> **YOUR ASSIGNMENT**:
After finding the line containing "slot 36. -/" below, please output that line and each following one through the line containing "slot 42. -/", exactly as written.

__________

-- ==== Sys2Proof/Syntax.lean ====
section
/-! DEFINITION. The syntax: counters of the probability file (10_state.md R23), the instructions (one constructor per
row of spec/opcode_table.json), the packets as the spec's listing writes them (30_encoding.md R74), and the requests in
which an instruction's word is handed to the machine (30_encoding.md R60, R73). -/

namespace Sys2Proof

/-- The two length coders (R120): coder 0 is MATCH and EOS, coder 1 is LONGREP0 to LONGREP3. -/
inductive Coder where
  | forMatch
  | forRep
  deriving DecidableEq, Repr

/-- One adaptive counter `P.<array>[...]` of the probability file, by its array and indices (R23). The index types are
the arrays' dimensions, so no index is out of its array. -/
inductive Counter where
  | isMatch (s : StateIndex) (ps : PosState)
  | isRep (s : StateIndex)
  | isRepG0 (s : StateIndex)
  | isRepG1 (s : StateIndex)
  | isRepG2 (s : StateIndex)
  | isRep0Long (s : StateIndex) (ps : PosState)
  | posSlot (ls : Fin 4) (m : Fin 64)
  | specPos (i : Fin 115)
  | align (m : Fin 16)
  | choice (c : Coder)
  | choice2 (c : Coder)
  | low (c : Coder) (ps : PosState) (m : Fin 8)
  | mid (c : Coder) (ps : PosState) (m : Fin 8)
  | high (c : Coder) (m : Fin 256)
  | lit (ctx : Fin 256) (j : Fin 768)
  deriving DecidableEq, Repr

/-- A counter array that a bit-tree operation walks: the operand `T` of R95 and R96. -/
inductive Tree where
  | posSlot (ls : Fin 4)
  | specPos
  | align
  | low (c : Coder) (ps : PosState)
  | mid (c : Coder) (ps : PosState)
  | high (c : Coder)
  | lit (ctx : Fin 256)
  deriving DecidableEq, Repr

/-- The instructions: the rows of spec/opcode_table.json in the table's order. A packet's or a format's operands are
read from the stream by its meaning; what stands here is what the rule names as operands of the caller. -/
inductive Instr where
  /-- CREATE (R180): the four properties. -/
  | create (lc lp pb : Nat) (dictSize : Word)
  /-- DESTROY (R185). -/
  | destroy (h : Handle)
  /-- RESET (R186). -/
  | reset (h : Handle)
  /-- DECOMPRESS (R187). -/
  | decompress (h : Handle) (src : List Byte) (destCapacity : Nat)
  /-- HDR (R61): the bytes of the properties header. -/
  | hdr (bytes : List Byte)
  /-- STREAM.INIT (R63, R90). -/
  | streamInit
  /-- LIT (R153). -/
  | lit
  /-- MATCH (R154). -/
  | newMatch
  /-- EOS (R155). -/
  | eos
  /-- SHORTREP (R156). -/
  | shortRep
  /-- LONGREP0 (R157). -/
  | longRep0
  /-- LONGREP1 (R158). -/
  | longRep1
  /-- LONGREP2 (R159). -/
  | longRep2
  /-- LONGREP3 (R160). -/
  | longRep3
  /-- LITERAL.PLAIN (R112). -/
  | literalPlain
  /-- LITERAL.MATCHED (R113). -/
  | literalMatched
  /-- LEN.LOW (R122). -/
  | lenLow (c : Coder) (ps : PosState)
  /-- LEN.MID (R123). -/
  | lenMid (c : Coder) (ps : PosState)
  /-- LEN.HIGH (R124). -/
  | lenHigh (c : Coder)
  /-- DIST.S0 (R127): the distance of slot 0. -/
  | distS0
  /-- DIST.S1 (R127): the distance of slot 1. -/
  | distS1
  /-- DIST.S2 (R127): the distance of slot 2. -/
  | distS2
  /-- DIST.S3 (R127): the distance of slot 3. -/
  | distS3
  /-- DIST.S4 (R128): the distance of slot 4. -/
  | distS4
  /-- DIST.S5 (R128): the distance of slot 5. -/
  | distS5
  /-- DIST.S6 (R128): the distance of slot 6. -/
  | distS6
  /-- DIST.S7 (R128): the distance of slot 7. -/
  | distS7
  /-- DIST.S8 (R128): the distance of slot 8. -/
  | distS8
  /-- DIST.S9 (R128): the distance of slot 9. -/
  | distS9
  /-- DIST.S10 (R128): the distance of slot 10. -/
  | distS10
  /-- DIST.S11 (R128): the distance of slot 11. -/
  | distS11
  /-- DIST.S12 (R128): the distance of slot 12. -/
  | distS12
  /-- DIST.S13 (R128): the distance of slot 13. -/
  | distS13
  /-- DIST.S14 (R129): the distance of slot 14. -/
  | distS14
  /-- DIST.S15 (R129): the distance of slot 15. -/
  | distS15
  /-- DIST.S16 (R129): the distance of slot 16. -/
  | distS16
  /-- DIST.S17 (R129): the distance of slot 17. -/
  | distS17
  /-- DIST.S18 (R129): the distance of slot 18. -/
  | distS18
  /-- DIST.S19 (R129): the distance of slot 19. -/
  | distS19
  /-- DIST.S20 (R129): the distance of slot 20. -/
  | distS20
  /-- DIST.S21 (R129): the distance of slot 21. -/
  | distS21
  /-- DIST.S22 (R129): the distance of slot 22. -/
  | distS22
  /-- DIST.S23 (R129): the distance of slot 23. -/
  | distS23
  /-- DIST.S24 (R129): the distance of slot 24. -/
  | distS24
  /-- DIST.S25 (R129): the distance of slot 25. -/
  | distS25
  /-- DIST.S26 (R129): the distance of slot 26. -/
  | distS26
  /-- DIST.S27 (R129): the distance of slot 27. -/
  | distS27
  /-- DIST.S28 (R129): the distance of slot 28. -/
  | distS28
  /-- DIST.S29 (R129): the distance of slot 29. -/
  | distS29
  /-- DIST.S30 (R129): the distance of slot 30. -/
  | distS30
  /-- DIST.S31 (R129): the distance of slot 31. -/
  | distS31
  /-- DIST.S32 (R129): the distance of slot 32. -/
  | distS32
  /-- DIST.S33 (R129): the distance of slot 33. -/
  | distS33
  /-- DIST.S34 (R129): the distance of slot 34. -/
  | distS34
  /-- DIST.S35 (R129): the distance of slot 35. -/
  | distS35
  /-- DIST.S36 (R129): the distance of slot 36. -/
  | distS36
  /-- DIST.S37 (R129): the distance of slot 37. -/
  | distS37
  /-- DIST.S38 (R129): the distance of slot 38. -/
  | distS38
  /-- DIST.S39 (R129): the distance of slot 39. -/
  | distS39
  /-- DIST.S40 (R129): the distance of slot 40. -/
  | distS40
  /-- DIST.S41 (R129): the distance of slot 41. -/
  | distS41
  /-- DIST.S42 (R129): the distance of slot 42. -/
  | distS42
  /-- DIST.S43 (R129): the distance of slot 43. -/
  | distS43
  /-- DIST.S44 (R129): the distance of slot 44. -/
  | distS44
  /-- DIST.S45 (R129): the distance of slot 45. -/
  | distS45
  /-- DIST.S46 (R129): the distance of slot 46. -/
  | distS46
  /-- DIST.S47 (R129): the distance of slot 47. -/
  | distS47
  /-- DIST.S48 (R129): the distance of slot 48. -/
  | distS48
  /-- DIST.S49 (R129): the distance of slot 49. -/
  | distS49
  /-- DIST.S50 (R129): the distance of slot 50. -/
  | distS50
  /-- DIST.S51 (R129): the distance of slot 51. -/
  | distS51
  /-- DIST.S52 (R129): the distance of slot 52. -/
  | distS52
  /-- DIST.S53 (R129): the distance of slot 53. -/
  | distS53
  /-- DIST.S54 (R129): the distance of slot 54. -/
  | distS54
  /-- DIST.S55 (R129): the distance of slot 55. -/
  | distS55
  /-- DIST.S56 (R129): the distance of slot 56. -/
  | distS56
  /-- DIST.S57 (R129): the distance of slot 57. -/
  | distS57
  /-- DIST.S58 (R129): the distance of slot 58. -/
  | distS58
  /-- DIST.S59 (R129): the distance of slot 59. -/
  | distS59
  /-- DIST.S60 (R129): the distance of slot 60. -/
  | distS60
  /-- DIST.S61 (R129): the distance of slot 61. -/
  | distS61
  /-- DIST.S62 (R129): the distance of slot 62. -/
  | distS62
  /-- DIST.S63 (R129): the distance of slot 63. -/
  | distS63
  /-- RC_INIT (R90). -/
  | rcInit
  /-- NEXTBYTE (R91). -/
  | nextByte
  /-- DECODEBIT (R93): the counter. -/
  | decodeBit (c : Counter)
  /-- NORMALIZE (R97). -/
  | normalize
  /-- DECODEDIRECT (R94): how many decisions. -/
  | decodeDirect (n : Nat)
  /-- DECODETREE (R95): the array and the number of bits. -/
  | decodeTree (t : Tree) (n : Nat)
  /-- DECODETREEREVERSE (R96): the array, the offset into it and the number of bits. -/
  | decodeTreeReverse (t : Tree) (base n : Nat)
  /-- LIT_DECODE (R114). -/
  | litDecode
  /-- LEN_DECODE (R120). -/
  | lenDecode (c : Coder) (ps : PosState)
  /-- DIST_DECODE (R126): the length just decoded. -/
  | distDecode (length : Nat)
  /-- PUTBYTE (R140). -/
  | putByte (b : Byte)
  /-- GETBYTE (R141): a zero-based distance. -/
  | getByte (distance : Word)
  /-- COPYMATCH (R142): a zero-based distance and a length. -/
  | copyMatch (distance : Word) (length : Nat)
  /-- RUN (R150). -/
  | run
  deriving DecidableEq, Repr

/-- A packet with its operands, as a line of the spec's listing has it (R74). -/
inductive Packet where
  | lit (b : Byte)
  | newMatch (length : Nat) (distance : Word)
  | eos (length : Nat)
  | shortRep
  | longRep (k : Fin 4) (length : Nat)
  deriving DecidableEq, Repr

/-- Which of the stream's formats a word of decisions is in (R60). A length stands in the context of its coder and
`posState`; a literal in the mode of R111. -/
inductive Format where
  | init
  | packet
  | literal (matched : Bool)
  | len (c : Coder) (ps : PosState)
  | dist
  deriving DecidableEq, Repr

/-- What the host can send: a host command as its code and operands (R73), or the bytes of a header to the header decoder
in front of CREATE (R61). The four commands are the whole system-level interface (R193). -/
inductive HostRequest where
  | command (code : Nat) (handle : Handle) (nums : List Nat) (bytes : List Byte)
  | header (bytes : List Byte)
  deriving DecidableEq, Repr

/-- The decisions that select a row of one of the stream's formats (R60, R64, log 3). -/
structure RowWord where
  format : Format
  ds : List Bool
  deriving DecidableEq, Repr

/-- A word of any format of R60, as the decoder takes it. `command`: a host command as its code and operands (R73).
`header`: the bytes of HDR (R61). `stream`: the decisions that select a row of one of the stream's formats (R64). -/
inductive Request where
  | command (code : Nat) (handle : Handle) (nums : List Nat) (bytes : List Byte)
  | header (bytes : List Byte)
  | stream (f : Format) (ds : List Bool)
  deriving DecidableEq, Repr

/-- The word of a host request. -/
def HostRequest.word : HostRequest → Request
  | .command code handle nums bytes => .command code handle nums bytes
  | .header bytes => .header bytes

/-- The word of a row. -/
def RowWord.word (w : RowWord) : Request := .stream w.format w.ds

end Sys2Proof
end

__________

> **REPLY**:
  /-- DIST.S36 (R129): the distance of slot 36. -/
  | distS36
  /-- DIST.S37 (R129): the distance of slot 37. -/
  | distS37
  /-- DIST.S38 (R129): the distance of slot 38. -/
  | distS38
  /-- DIST.S39 (R129): the distance of slot 39. -/
  | distS39
  /-- DIST.S40 (R129): the distance of slot 40. -/
  | distS40
  /-- DIST.S41 (R129): the distance of slot 41. -/
  | distS41
  /-- DIST.S42 (R129): the distance of slot 42. -/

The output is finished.